Work to complete:
Only the lines below starting at the one containing "sample by index (R106). -/" and ending at the one containing "def BurstOffset.ofByte (b" belong in the answer, each copied exactly.
#### Records for the exercise
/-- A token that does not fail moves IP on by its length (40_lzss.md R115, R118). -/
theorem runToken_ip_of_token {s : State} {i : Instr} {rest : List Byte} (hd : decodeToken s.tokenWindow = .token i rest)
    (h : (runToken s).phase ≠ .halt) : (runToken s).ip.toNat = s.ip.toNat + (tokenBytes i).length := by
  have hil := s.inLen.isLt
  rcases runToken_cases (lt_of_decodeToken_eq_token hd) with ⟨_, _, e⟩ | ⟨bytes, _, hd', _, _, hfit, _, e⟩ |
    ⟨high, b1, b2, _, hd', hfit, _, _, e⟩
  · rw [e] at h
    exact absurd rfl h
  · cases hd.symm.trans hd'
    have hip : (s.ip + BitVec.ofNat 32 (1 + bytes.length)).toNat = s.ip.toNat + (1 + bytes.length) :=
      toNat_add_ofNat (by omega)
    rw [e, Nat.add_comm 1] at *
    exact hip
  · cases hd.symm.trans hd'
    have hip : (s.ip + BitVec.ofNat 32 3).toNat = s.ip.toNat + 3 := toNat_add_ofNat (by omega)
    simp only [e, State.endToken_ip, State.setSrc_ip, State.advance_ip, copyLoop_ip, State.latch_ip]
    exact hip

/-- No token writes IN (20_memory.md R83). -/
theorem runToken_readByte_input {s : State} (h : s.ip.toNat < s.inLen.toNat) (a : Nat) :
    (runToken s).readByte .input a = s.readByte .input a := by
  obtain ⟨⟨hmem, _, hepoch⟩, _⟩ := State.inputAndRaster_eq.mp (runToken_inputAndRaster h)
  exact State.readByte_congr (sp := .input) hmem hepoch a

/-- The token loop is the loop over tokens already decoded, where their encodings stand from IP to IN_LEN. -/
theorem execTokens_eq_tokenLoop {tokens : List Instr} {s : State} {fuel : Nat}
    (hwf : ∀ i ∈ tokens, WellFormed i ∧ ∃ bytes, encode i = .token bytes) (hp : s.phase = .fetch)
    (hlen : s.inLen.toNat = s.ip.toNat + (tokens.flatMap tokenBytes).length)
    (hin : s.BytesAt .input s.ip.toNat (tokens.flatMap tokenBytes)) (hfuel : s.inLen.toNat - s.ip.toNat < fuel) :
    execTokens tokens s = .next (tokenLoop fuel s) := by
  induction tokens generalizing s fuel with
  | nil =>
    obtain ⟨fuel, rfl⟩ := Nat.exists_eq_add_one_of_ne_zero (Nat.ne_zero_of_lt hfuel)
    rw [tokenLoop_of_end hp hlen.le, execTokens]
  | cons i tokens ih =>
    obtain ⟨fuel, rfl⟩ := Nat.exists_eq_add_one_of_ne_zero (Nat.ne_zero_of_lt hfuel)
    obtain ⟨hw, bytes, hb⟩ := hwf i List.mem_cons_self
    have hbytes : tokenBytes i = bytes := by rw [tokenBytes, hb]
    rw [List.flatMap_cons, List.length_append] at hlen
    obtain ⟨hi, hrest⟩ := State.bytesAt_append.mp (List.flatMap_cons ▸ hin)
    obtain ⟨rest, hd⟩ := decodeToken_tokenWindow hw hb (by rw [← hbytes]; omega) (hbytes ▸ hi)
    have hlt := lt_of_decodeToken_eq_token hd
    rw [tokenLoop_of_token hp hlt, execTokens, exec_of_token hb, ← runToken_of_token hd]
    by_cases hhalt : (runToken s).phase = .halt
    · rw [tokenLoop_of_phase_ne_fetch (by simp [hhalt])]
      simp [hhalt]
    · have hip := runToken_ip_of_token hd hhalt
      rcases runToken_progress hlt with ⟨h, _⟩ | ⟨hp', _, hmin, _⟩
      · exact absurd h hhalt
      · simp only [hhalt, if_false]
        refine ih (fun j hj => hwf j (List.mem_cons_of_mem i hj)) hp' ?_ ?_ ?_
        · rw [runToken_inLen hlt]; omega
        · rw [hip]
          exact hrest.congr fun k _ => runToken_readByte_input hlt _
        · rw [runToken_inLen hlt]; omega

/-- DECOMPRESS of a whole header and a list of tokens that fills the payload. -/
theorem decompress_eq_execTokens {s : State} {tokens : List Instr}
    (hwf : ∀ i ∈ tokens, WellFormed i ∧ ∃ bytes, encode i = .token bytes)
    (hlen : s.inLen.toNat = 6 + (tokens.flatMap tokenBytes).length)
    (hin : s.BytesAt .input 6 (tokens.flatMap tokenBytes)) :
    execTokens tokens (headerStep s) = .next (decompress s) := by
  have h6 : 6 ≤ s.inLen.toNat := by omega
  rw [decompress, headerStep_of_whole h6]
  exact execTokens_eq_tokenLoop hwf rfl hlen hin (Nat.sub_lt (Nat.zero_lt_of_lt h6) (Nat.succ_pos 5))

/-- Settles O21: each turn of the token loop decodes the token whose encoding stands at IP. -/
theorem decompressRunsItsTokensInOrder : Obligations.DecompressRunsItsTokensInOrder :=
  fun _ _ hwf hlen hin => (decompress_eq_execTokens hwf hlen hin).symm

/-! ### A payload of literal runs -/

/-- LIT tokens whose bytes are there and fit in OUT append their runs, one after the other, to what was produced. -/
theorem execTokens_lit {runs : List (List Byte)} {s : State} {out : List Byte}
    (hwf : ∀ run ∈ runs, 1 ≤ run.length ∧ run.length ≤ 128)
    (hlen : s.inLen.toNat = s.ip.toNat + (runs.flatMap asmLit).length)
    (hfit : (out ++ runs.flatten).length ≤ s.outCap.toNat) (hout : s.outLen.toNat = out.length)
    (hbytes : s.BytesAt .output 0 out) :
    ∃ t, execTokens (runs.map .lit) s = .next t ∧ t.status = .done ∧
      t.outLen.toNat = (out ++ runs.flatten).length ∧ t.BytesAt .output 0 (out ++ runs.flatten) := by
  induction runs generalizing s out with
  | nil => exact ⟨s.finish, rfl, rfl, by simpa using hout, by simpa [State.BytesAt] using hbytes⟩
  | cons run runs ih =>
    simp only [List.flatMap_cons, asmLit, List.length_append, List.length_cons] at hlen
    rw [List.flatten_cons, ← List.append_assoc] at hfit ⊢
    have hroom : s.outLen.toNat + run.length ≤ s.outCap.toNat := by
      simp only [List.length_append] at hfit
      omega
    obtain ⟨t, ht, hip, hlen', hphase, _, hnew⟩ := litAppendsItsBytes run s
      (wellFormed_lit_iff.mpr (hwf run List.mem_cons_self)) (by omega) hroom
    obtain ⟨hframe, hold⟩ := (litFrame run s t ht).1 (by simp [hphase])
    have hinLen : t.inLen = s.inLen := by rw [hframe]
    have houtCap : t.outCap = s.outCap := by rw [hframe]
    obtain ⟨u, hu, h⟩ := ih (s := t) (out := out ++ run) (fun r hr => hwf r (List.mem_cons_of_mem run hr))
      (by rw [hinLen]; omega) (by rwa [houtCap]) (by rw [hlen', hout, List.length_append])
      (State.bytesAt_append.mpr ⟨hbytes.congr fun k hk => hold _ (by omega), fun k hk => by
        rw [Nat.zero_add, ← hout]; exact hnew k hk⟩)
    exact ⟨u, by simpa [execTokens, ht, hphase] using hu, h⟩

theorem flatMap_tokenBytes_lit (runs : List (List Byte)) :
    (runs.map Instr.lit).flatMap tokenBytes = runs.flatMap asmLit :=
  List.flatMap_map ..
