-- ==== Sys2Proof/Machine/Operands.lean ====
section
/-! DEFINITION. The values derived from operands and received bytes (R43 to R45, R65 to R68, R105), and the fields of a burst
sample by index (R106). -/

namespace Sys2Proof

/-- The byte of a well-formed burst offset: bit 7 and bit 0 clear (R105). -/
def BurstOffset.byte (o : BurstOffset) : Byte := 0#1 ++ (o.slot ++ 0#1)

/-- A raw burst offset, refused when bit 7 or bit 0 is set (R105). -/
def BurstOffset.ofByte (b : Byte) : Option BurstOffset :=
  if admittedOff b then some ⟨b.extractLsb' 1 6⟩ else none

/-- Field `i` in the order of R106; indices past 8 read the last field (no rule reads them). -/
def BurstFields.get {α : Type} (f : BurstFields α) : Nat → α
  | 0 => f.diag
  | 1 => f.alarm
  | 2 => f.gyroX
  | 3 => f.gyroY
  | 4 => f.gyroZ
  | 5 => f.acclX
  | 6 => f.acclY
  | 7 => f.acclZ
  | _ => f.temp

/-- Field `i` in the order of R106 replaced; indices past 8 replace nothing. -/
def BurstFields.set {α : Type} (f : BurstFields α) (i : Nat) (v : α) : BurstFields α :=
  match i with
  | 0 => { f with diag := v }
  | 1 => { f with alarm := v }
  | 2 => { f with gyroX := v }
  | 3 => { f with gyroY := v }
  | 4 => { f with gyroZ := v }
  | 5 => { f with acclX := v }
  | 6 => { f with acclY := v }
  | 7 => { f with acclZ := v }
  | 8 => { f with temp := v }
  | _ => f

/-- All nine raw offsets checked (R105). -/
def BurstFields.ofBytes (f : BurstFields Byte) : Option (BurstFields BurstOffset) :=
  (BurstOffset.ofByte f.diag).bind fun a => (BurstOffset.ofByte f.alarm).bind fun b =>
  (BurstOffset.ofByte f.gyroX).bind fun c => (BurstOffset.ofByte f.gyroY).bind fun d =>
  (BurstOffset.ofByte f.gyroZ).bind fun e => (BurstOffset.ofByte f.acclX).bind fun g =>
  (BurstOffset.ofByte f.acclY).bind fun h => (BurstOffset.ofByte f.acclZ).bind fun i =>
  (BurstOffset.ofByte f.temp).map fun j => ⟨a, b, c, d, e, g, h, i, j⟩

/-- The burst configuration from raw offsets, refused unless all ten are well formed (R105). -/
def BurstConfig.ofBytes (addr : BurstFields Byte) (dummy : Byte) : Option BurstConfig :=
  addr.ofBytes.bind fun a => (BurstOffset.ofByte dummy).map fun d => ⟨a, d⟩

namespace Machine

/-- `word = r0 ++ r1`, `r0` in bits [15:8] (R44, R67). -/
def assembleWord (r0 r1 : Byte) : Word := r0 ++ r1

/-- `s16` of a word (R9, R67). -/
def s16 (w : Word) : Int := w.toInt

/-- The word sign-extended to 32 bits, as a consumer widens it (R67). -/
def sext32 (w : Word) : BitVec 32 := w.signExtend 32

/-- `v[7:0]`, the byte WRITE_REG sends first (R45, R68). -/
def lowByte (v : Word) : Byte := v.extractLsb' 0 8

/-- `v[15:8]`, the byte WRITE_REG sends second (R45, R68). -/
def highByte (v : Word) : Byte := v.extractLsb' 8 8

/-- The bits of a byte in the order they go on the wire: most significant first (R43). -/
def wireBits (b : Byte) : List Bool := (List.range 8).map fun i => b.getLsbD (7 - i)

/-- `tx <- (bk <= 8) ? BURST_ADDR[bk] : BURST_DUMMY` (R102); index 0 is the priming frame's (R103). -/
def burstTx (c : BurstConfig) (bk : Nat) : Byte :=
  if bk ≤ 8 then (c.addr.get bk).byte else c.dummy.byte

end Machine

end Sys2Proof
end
########
Your response:
sample by index (R106). -/

namespace Sys2Proof

/-- The byte of a well-formed burst offset: bit 7 and bit 0 clear (R105). -/
def BurstOffset.byte (o : BurstOffset) : Byte := 0#1 ++ (o.slot ++ 0#1)

/-- A raw burst offset, refused when bit 7 or bit 0 is set (R105). -/
def BurstOffset.ofByte (b : Byte) : Option BurstOffset :=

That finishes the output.